Repeat exactly, and only, the lines of the entries below from the one with "simpa [hlen] using hcnt" through the one with "edges and NOPs", both ends included.

*** Exercise data ***

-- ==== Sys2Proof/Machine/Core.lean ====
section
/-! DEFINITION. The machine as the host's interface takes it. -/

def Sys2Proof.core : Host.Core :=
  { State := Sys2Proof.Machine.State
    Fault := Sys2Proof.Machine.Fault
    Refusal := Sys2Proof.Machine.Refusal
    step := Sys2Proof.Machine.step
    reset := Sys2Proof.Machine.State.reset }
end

*** End of Exercise data ***
*** Exercise data ***

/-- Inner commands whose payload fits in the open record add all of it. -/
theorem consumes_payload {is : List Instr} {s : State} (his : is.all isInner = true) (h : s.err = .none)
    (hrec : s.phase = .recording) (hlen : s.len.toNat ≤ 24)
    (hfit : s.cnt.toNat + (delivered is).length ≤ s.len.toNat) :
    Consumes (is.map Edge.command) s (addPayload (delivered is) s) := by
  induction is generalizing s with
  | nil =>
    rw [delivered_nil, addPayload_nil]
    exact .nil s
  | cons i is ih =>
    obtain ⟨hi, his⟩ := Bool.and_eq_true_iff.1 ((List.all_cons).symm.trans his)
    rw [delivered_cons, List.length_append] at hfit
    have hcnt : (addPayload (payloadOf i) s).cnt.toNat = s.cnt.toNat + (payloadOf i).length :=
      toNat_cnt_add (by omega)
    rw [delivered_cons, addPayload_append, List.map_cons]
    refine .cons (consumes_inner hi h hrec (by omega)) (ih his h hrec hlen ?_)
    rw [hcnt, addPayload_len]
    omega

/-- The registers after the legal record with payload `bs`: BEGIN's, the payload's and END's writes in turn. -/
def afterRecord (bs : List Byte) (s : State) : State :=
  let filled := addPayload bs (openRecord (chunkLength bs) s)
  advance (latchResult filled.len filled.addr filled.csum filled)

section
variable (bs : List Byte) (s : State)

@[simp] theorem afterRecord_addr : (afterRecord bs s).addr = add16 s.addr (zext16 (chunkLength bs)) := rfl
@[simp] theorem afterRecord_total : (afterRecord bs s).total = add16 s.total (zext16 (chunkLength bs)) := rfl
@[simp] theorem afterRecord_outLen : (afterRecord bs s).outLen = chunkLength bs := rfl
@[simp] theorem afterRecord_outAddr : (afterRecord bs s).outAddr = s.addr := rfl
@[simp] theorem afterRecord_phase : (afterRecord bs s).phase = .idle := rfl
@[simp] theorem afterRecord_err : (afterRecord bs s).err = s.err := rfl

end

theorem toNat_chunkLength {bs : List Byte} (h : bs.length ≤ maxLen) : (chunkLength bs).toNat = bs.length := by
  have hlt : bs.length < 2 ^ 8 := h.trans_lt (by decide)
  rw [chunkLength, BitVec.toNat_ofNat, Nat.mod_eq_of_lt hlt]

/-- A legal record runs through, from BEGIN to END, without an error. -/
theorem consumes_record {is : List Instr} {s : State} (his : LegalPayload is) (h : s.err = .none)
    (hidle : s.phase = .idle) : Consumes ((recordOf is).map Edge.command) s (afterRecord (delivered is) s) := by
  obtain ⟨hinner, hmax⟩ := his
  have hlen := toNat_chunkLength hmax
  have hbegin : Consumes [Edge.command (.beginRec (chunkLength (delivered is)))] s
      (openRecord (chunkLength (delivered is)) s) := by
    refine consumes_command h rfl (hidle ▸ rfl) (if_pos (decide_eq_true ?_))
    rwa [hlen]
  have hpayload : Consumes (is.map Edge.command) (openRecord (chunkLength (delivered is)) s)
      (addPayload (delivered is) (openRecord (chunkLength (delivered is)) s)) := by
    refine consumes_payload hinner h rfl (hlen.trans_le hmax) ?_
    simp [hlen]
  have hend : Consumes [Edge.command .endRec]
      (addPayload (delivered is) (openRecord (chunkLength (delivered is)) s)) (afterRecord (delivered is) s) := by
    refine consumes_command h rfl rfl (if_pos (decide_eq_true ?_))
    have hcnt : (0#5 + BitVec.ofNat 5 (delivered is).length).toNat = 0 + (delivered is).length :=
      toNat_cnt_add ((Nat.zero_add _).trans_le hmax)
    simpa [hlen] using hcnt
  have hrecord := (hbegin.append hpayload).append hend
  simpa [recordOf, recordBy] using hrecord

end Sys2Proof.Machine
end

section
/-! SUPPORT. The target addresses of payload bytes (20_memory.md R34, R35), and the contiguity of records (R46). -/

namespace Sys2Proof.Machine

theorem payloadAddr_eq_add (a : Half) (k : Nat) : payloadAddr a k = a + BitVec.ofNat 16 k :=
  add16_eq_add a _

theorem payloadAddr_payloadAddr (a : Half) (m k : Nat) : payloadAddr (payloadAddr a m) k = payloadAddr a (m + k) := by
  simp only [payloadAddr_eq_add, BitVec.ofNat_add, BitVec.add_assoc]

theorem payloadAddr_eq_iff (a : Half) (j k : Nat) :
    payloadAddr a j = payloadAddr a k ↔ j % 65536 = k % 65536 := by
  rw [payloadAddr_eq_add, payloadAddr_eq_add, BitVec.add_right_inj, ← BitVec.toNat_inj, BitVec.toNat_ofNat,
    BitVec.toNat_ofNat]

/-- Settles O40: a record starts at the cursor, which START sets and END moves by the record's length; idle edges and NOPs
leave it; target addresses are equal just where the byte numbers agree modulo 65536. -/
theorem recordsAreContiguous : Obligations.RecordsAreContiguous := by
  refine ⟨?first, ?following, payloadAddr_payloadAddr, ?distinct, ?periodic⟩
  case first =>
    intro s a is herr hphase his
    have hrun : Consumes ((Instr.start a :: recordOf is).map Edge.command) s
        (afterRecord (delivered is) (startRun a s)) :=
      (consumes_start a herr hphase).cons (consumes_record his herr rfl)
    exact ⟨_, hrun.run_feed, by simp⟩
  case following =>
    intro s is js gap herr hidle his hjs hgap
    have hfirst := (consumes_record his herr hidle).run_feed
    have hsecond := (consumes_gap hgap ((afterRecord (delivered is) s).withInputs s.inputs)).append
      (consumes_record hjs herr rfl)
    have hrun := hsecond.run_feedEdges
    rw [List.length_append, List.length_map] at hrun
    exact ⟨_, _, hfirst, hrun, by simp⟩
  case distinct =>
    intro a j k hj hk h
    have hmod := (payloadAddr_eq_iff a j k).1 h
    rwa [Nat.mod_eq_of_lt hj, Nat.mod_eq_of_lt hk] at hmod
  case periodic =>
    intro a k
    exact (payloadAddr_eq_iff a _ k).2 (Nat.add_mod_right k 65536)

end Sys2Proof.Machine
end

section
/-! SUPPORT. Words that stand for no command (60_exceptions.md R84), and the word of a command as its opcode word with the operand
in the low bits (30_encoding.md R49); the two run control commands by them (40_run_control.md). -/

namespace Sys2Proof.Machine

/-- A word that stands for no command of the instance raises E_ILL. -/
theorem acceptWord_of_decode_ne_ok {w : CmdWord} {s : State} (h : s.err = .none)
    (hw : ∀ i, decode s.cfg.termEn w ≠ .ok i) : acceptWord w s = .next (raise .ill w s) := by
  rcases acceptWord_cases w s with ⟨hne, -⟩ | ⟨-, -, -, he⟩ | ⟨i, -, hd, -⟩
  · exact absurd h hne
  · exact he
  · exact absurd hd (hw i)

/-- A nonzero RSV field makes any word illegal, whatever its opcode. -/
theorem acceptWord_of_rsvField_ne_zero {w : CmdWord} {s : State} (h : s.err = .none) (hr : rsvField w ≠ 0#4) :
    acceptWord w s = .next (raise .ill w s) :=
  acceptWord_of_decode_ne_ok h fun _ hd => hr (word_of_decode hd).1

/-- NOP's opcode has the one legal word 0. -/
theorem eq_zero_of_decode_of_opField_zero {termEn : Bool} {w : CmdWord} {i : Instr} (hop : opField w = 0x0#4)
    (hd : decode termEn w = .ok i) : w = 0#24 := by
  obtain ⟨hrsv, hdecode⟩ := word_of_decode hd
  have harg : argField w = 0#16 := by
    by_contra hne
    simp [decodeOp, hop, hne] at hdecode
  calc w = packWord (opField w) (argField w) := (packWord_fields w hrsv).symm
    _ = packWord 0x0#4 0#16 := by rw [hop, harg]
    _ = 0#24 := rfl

*** End of Exercise data ***

The completed task:
    simpa [hlen] using hcnt
  have hrecord := (hbegin.append hpayload).append hend
  simpa [recordOf, recordBy] using hrecord

end Sys2Proof.Machine
end

section
/-! SUPPORT. The target addresses of payload bytes (20_memory.md R34, R35), and the contiguity of records (R46). -/

namespace Sys2Proof.Machine

theorem payloadAddr_eq_add (a : Half) (k : Nat) : payloadAddr a k = a + BitVec.ofNat 16 k :=
  add16_eq_add a _

theorem payloadAddr_payloadAddr (a : Half) (m k : Nat) : payloadAddr (payloadAddr a m) k = payloadAddr a (m + k) := by
  simp only [payloadAddr_eq_add, BitVec.ofNat_add, BitVec.add_assoc]

theorem payloadAddr_eq_iff (a : Half) (j k : Nat) :
    payloadAddr a j = payloadAddr a k ↔ j % 65536 = k % 65536 := by
  rw [payloadAddr_eq_add, payloadAddr_eq_add, BitVec.add_right_inj, ← BitVec.toNat_inj, BitVec.toNat_ofNat,
    BitVec.toNat_ofNat]

/-- Settles O40: a record starts at the cursor, which START sets and END moves by the record's length; idle edges and NOPs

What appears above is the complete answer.